Data records: Begin
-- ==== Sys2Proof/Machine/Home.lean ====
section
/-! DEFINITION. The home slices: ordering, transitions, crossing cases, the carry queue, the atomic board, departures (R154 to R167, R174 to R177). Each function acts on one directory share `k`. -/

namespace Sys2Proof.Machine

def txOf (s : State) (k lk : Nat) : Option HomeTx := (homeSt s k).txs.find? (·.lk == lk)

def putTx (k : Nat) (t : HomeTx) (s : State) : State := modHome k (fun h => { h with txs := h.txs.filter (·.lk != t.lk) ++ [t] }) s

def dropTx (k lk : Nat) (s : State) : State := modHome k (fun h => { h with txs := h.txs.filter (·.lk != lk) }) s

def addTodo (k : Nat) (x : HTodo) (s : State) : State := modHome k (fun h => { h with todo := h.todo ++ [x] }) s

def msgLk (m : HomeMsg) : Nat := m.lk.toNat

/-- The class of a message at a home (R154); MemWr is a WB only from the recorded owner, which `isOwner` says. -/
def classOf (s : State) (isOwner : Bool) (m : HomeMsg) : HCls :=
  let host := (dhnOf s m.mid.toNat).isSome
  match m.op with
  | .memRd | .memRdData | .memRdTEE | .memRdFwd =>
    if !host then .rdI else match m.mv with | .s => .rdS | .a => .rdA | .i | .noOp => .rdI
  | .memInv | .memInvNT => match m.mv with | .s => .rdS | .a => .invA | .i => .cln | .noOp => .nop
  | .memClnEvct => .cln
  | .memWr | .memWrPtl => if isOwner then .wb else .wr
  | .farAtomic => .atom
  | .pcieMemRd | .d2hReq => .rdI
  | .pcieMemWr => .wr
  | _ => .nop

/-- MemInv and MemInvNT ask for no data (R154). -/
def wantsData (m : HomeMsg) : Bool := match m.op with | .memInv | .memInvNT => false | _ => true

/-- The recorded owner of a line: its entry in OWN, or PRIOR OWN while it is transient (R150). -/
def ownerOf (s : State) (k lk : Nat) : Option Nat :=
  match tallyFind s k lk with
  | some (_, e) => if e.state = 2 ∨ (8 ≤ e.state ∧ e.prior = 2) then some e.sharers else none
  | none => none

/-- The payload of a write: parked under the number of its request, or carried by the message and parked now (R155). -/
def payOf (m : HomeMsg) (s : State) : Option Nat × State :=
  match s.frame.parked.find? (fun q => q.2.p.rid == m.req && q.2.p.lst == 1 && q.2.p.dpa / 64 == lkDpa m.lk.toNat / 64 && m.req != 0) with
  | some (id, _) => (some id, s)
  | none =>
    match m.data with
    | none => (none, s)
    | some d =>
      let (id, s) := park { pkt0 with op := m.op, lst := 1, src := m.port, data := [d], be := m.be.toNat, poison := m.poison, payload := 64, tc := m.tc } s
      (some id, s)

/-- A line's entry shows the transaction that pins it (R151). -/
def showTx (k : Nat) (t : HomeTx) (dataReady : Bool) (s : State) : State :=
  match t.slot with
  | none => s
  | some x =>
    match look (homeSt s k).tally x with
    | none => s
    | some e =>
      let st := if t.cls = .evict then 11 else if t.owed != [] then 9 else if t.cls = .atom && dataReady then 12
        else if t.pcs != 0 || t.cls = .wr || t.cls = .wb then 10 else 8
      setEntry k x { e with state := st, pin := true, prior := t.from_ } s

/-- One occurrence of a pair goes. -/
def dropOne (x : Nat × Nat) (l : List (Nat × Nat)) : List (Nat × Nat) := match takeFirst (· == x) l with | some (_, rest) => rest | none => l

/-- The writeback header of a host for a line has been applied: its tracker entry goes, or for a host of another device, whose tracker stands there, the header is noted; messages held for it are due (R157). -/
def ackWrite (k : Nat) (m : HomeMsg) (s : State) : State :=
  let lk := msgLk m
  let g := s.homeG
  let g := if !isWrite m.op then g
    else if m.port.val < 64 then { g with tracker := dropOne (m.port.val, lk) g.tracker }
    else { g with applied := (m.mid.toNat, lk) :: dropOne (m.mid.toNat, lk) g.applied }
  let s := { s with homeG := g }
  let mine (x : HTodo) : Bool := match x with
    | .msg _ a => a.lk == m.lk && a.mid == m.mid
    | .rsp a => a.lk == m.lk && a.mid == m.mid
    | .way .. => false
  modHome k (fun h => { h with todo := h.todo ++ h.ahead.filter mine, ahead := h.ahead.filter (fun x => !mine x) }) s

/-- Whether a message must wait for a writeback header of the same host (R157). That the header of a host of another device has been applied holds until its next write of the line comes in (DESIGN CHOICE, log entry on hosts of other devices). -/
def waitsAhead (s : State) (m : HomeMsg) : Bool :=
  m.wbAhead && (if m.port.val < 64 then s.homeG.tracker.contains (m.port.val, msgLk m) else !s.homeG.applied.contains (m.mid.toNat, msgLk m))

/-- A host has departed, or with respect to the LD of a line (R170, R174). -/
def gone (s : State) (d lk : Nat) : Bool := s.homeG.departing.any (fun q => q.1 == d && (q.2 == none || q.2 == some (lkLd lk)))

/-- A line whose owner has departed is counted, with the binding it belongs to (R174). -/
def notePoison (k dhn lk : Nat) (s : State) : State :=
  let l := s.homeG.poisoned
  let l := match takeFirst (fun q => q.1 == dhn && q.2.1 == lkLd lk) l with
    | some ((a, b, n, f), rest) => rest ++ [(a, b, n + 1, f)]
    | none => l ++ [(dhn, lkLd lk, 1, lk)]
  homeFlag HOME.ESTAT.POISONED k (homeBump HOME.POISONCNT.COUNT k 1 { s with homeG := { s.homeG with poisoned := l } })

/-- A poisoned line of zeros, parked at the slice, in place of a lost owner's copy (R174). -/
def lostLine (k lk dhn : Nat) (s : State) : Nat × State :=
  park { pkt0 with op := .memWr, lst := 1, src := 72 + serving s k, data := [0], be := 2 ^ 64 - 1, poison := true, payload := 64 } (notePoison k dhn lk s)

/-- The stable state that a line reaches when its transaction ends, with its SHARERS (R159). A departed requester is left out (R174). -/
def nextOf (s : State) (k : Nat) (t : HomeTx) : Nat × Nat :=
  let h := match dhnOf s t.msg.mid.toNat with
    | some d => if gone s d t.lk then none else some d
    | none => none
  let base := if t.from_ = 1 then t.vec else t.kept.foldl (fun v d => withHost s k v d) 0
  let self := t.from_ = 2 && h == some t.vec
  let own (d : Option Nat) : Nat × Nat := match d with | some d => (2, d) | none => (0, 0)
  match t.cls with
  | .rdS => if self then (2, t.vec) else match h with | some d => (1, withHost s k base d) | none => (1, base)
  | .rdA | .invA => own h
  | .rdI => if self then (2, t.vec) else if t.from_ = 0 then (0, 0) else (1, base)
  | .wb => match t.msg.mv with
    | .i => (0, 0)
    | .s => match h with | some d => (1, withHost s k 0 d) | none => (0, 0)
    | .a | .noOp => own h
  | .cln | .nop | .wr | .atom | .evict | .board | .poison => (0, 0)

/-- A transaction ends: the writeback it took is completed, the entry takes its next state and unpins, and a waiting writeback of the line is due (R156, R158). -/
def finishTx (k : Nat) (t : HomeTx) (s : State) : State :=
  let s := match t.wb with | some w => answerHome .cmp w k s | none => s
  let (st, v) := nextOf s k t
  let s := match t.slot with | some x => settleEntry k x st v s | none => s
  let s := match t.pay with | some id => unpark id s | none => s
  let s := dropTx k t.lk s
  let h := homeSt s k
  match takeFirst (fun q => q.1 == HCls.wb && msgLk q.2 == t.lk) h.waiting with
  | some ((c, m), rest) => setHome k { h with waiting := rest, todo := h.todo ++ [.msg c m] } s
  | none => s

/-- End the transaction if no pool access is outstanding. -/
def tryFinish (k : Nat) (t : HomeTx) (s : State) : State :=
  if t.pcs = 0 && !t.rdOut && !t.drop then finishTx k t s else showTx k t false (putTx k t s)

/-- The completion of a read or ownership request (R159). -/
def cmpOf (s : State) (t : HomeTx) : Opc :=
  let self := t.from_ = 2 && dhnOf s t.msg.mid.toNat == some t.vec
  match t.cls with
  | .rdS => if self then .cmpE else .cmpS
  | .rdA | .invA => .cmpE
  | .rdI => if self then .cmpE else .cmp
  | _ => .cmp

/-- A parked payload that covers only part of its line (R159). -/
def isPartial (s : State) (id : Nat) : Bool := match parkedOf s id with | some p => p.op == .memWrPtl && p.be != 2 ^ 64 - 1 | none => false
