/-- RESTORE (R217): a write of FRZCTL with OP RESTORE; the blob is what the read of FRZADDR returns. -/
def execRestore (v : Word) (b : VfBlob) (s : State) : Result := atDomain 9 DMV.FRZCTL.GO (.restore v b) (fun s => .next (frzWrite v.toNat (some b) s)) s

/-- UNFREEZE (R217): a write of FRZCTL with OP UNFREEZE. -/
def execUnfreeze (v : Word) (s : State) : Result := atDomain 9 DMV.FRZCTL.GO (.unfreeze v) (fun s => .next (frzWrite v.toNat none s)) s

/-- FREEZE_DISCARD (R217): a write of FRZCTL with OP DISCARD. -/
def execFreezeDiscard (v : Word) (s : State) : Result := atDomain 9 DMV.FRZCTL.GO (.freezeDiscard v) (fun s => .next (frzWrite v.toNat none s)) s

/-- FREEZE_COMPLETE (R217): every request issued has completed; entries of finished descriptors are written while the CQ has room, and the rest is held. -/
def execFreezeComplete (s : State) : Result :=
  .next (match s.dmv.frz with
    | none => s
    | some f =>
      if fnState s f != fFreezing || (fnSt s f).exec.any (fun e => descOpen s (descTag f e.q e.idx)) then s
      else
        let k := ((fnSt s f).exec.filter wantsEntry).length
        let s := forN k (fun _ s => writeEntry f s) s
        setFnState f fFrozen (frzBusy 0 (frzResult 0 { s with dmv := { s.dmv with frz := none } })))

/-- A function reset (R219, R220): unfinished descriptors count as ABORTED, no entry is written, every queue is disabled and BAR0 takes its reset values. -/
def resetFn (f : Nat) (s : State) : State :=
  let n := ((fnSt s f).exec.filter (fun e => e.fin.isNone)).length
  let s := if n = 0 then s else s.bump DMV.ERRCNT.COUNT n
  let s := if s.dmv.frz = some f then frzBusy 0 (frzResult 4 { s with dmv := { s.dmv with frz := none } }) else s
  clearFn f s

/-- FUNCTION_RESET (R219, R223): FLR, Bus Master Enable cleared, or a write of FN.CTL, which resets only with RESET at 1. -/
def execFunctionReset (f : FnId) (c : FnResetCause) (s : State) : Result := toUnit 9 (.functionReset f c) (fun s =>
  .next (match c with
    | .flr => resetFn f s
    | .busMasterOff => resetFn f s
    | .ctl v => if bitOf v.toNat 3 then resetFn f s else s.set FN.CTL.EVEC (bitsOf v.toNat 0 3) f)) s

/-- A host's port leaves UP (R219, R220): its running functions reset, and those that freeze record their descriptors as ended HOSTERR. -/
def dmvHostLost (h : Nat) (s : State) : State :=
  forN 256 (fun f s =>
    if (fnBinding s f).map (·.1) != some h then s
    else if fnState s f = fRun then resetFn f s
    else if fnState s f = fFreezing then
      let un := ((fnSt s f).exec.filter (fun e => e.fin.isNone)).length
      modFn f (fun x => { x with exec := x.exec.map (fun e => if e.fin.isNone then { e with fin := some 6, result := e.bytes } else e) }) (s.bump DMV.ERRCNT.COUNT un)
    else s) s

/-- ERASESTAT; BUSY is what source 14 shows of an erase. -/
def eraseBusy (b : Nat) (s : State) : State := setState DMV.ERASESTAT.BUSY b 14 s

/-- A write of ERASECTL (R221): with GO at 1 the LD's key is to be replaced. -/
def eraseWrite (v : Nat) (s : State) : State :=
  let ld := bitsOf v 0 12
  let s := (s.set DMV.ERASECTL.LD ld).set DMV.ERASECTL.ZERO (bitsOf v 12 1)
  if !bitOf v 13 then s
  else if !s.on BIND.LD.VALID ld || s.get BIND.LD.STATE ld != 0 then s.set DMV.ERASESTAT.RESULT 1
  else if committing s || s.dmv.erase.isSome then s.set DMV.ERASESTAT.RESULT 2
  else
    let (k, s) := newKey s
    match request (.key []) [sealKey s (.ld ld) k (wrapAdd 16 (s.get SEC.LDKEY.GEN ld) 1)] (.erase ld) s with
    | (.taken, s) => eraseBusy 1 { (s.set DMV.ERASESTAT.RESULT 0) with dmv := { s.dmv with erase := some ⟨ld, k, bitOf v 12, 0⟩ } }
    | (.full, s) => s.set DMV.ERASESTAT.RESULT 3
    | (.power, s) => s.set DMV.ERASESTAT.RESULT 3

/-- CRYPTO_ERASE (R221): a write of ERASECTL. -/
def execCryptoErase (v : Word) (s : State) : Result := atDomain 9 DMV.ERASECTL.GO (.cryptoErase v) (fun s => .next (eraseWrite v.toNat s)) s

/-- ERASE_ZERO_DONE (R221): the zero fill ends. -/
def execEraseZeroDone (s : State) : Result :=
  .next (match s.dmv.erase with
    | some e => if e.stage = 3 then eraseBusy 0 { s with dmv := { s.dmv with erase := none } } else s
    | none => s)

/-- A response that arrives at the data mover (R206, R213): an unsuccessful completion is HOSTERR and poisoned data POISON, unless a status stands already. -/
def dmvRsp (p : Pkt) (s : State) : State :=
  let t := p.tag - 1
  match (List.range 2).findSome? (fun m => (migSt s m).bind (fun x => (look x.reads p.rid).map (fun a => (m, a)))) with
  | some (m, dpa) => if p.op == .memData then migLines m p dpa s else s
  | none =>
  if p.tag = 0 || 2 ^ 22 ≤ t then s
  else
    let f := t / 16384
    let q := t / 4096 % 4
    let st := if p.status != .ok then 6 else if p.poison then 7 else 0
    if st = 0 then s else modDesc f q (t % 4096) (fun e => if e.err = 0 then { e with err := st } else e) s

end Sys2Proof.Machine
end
Data records: End
● **Aim of the task**: Which lines above hold the string "shows"? Show each of them.

● **Solution for this task**:
/-- A line's entry shows the transaction that pins it (R151). -/
/-- ERASESTAT; BUSY is what source 14 shows of an erase. -/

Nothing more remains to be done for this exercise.